The EC, ECB, IMF and government of Prime Minister Antonis Samaras had no immediate comment on the report, which came as troika inspectors returned to Athens for a final assessment to determine if the debt-laden country gets any further money to help it avoid a default and possible removal from the eurozone.
The letter, sent to Greece's finance and labor ministries last week, orders Athens to extend the workweek into the weekend.
"Measure: increase flexibility of work schedules; increase the number of maximum workdays to six days per week for all sectors," The Guardian quoted the letter as saying.
"Increase flexibility of work schedules; set the minimum daily rest to 11 hours; delink the working hours of employees from the opening hours of the establishment; eliminate restrictions on minimum/maximum time between morning and afternoon shifts; allow the consecutive two-week leave to be taken any time during the year in seasonal sectors," the letter said.
Greece must also establish a permanent "single-rate statutory minimum wage" in a country where 23 percent unemployment, forecast to reach 29 percent next year, "is too high, and policies are needed to prevent it from becoming structural," the letter said.
Non-wage labor costs must also be lowered, the letter said among other labor-reform requirements.
The letter shows how deeply the international creditors are willing to intrude into Greece's system and culture of work widely seen outside the country as dysfunctional, The Guardian said.
The troika demands are also likely to worsen a standoff between the government and Greece's organized labor, the newspaper said.
Greece is struggling to cut $14.5 billion from its budget -- mostly from state spending, pensions and social benefits.
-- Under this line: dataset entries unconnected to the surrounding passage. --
/-! ## `onChan` -/

@[simp] theorem onChan_cur (s : State) (c : Nat) (f : IChan → IChan) : (s.onChan c f).cur = s.cur := rfl
@[simp] theorem onChan_subj (s : State) (c : Nat) (f : IChan → IChan) : (s.onChan c f).subj = s.subj := rfl
@[simp] theorem onChan_agenda (s : State) (c : Nat) (f : IChan → IChan) : (s.onChan c f).agenda = s.agenda := rfl
@[simp] theorem onChan_tick (s : State) (c : Nat) (f : IChan → IChan) : (s.onChan c f).tick = s.tick := rfl
@[simp] theorem onChan_last (s : State) (c : Nat) (f : IChan → IChan) : (s.onChan c f).last = s.last := rfl
@[simp] theorem onChan_nextId (s : State) (c : Nat) (f : IChan → IChan) : (s.onChan c f).nextId = s.nextId := rfl
@[simp] theorem onChan_mem (s : State) (c : Nat) (f : IChan → IChan) : (s.onChan c f).mem = s.mem := rfl
@[simp] theorem onChan_poison (s : State) (c : Nat) (f : IChan → IChan) : (s.onChan c f).poison = s.poison := rfl
@[simp] theorem onChan_devtime (s : State) (c : Nat) (f : IChan → IChan) : (s.onChan c f).devtime = s.devtime := rfl
@[simp] theorem onChan_cores (s : State) (c : Nat) (f : IChan → IChan) : (s.onChan c f).cores = s.cores := rfl
@[simp] theorem onChan_clusters (s : State) (c : Nat) (f : IChan → IChan) : (s.onChan c f).clusters = s.clusters := rfl
@[simp] theorem onChan_dies (s : State) (c : Nat) (f : IChan → IChan) : (s.onChan c f).dies = s.dies := rfl
@[simp] theorem onChan_ports (s : State) (c : Nat) (f : IChan → IChan) : (s.onChan c f).ports = s.ports := rfl
@[simp] theorem onChan_ctxs (s : State) (c : Nat) (f : IChan → IChan) : (s.onChan c f).ctxs = s.ctxs := rfl
@[simp] theorem onChan_asids (s : State) (c : Nat) (f : IChan → IChan) : (s.onChan c f).asids = s.asids := rfl
@[simp] theorem onChan_exports (s : State) (c : Nat) (f : IChan → IChan) : (s.onChan c f).exports = s.exports := rfl
@[simp] theorem onChan_gens (s : State) (c : Nat) (f : IChan → IChan) : (s.onChan c f).gens = s.gens := rfl
@[simp] theorem onChan_tlb2 (s : State) (c : Nat) (f : IChan → IChan) : (s.onChan c f).tlb2 = s.tlb2 := rfl
@[simp] theorem onChan_rtlb (s : State) (c : Nat) (f : IChan → IChan) : (s.onChan c f).rtlb = s.rtlb := rfl
@[simp] theorem onChan_elects (s : State) (c : Nat) (f : IChan → IChan) : (s.onChan c f).elects = s.elects := rfl
@[simp] theorem onChan_groups (s : State) (c : Nat) (f : IChan → IChan) : (s.onChan c f).groups = s.groups := rfl
@[simp] theorem onChan_ops (s : State) (c : Nat) (f : IChan → IChan) : (s.onChan c f).ops = s.ops := rfl
@[simp] theorem onChan_net (s : State) (c : Nat) (f : IChan → IChan) : (s.onChan c f).net = s.net := rfl
@[simp] theorem onChan_leases (s : State) (c : Nat) (f : IChan → IChan) : (s.onChan c f).leases = s.leases := rfl
@[simp] theorem onChan_fills (s : State) (c : Nat) (f : IChan → IChan) : (s.onChan c f).fills = s.fills := rfl
@[simp] theorem onChan_homeLines (s : State) (c : Nat) (f : IChan → IChan) : (s.onChan c f).homeLines = s.homeLines := rfl
@[simp] theorem onChan_monitors (s : State) (c : Nat) (f : IChan → IChan) : (s.onChan c f).monitors = s.monitors := rfl
@[simp] theorem onChan_redLines (s : State) (c : Nat) (f : IChan → IChan) : (s.onChan c f).redLines = s.redLines := rfl
@[simp] theorem onChan_permRecs (s : State) (c : Nat) (f : IChan → IChan) : (s.onChan c f).permRecs = s.permRecs := rfl
@[simp] theorem onChan_queueOwners (s : State) (c : Nat) (f : IChan → IChan) : (s.onChan c f).queueOwners = s.queueOwners := rfl
@[simp] theorem onChan_ufns (s : State) (c : Nat) (f : IChan → IChan) : (s.onChan c f).ufns = s.ufns := rfl
@[simp] theorem onChan_reports (s : State) (c : Nat) (f : IChan → IChan) : (s.onChan c f).reports = s.reports := rfl
@[simp] theorem onChan_ringHead (s : State) (c : Nat) (f : IChan → IChan) : (s.onChan c f).ringHead = s.ringHead := rfl
@[simp] theorem onChan_hostRing (s : State) (c : Nat) (f : IChan → IChan) : (s.onChan c f).hostRing = s.hostRing := rfl
@[simp] theorem onChan_msi (s : State) (c : Nat) (f : IChan → IChan) : (s.onChan c f).msi = s.msi := rfl
@[simp] theorem onChan_resvs (s : State) (c : Nat) (f : IChan → IChan) : (s.onChan c f).resvs = s.resvs := rfl
@[simp] theorem onChan_timedJobs (s : State) (c : Nat) (f : IChan → IChan) : (s.onChan c f).timedJobs = s.timedJobs := rfl
@[simp] theorem onChan_fabid (s : State) (c : Nat) (f : IChan → IChan) : (s.onChan c f).fabid = s.fabid := rfl
@[simp] theorem onChan_modReady (s : State) (c : Nat) (f : IChan → IChan) : (s.onChan c f).modReady = s.modReady := rfl
@[simp] theorem onChan_ctxtable (s : State) (c : Nat) (f : IChan → IChan) : (s.onChan c f).ctxtable = s.ctxtable := rfl
@[simp] theorem onChan_ringBase (s : State) (c : Nat) (f : IChan → IChan) : (s.onChan c f).ringBase = s.ringBase := rfl
@[simp] theorem onChan_ringSize (s : State) (c : Nat) (f : IChan → IChan) : (s.onChan c f).ringSize = s.ringSize := rfl
@[simp] theorem onChan_errBase (s : State) (c : Nat) (f : IChan → IChan) : (s.onChan c f).errBase = s.errBase := rfl
@[simp] theorem onChan_errSize (s : State) (c : Nat) (f : IChan → IChan) : (s.onChan c f).errSize = s.errSize := rfl
@[simp] theorem onChan_errlog (s : State) (c : Nat) (f : IChan → IChan) : (s.onChan c f).errlog = s.errlog := rfl
@[simp] theorem onChan_routes (s : State) (c : Nat) (f : IChan → IChan) : (s.onChan c f).routes = s.routes := rfl
@[simp] theorem onChan_portWaits (s : State) (c : Nat) (f : IChan → IChan) : (s.onChan c f).portWaits = s.portWaits := rfl
@[simp] theorem onChan_linkWaits (s : State) (c : Nat) (f : IChan → IChan) : (s.onChan c f).linkWaits = s.linkWaits := rfl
The cuts were supposed to have been put in place in June and must be in place to get next month's financing.
Athens blames a deep recession for falling behind.
The troika inspectors have said they will deliver a verdict within weeks that could determine if Greece is allowed to stay in the eurozone.
European officials speculate Greece may have to exit the economic and monetary union, but after the November U.S. elections, The Guardian said.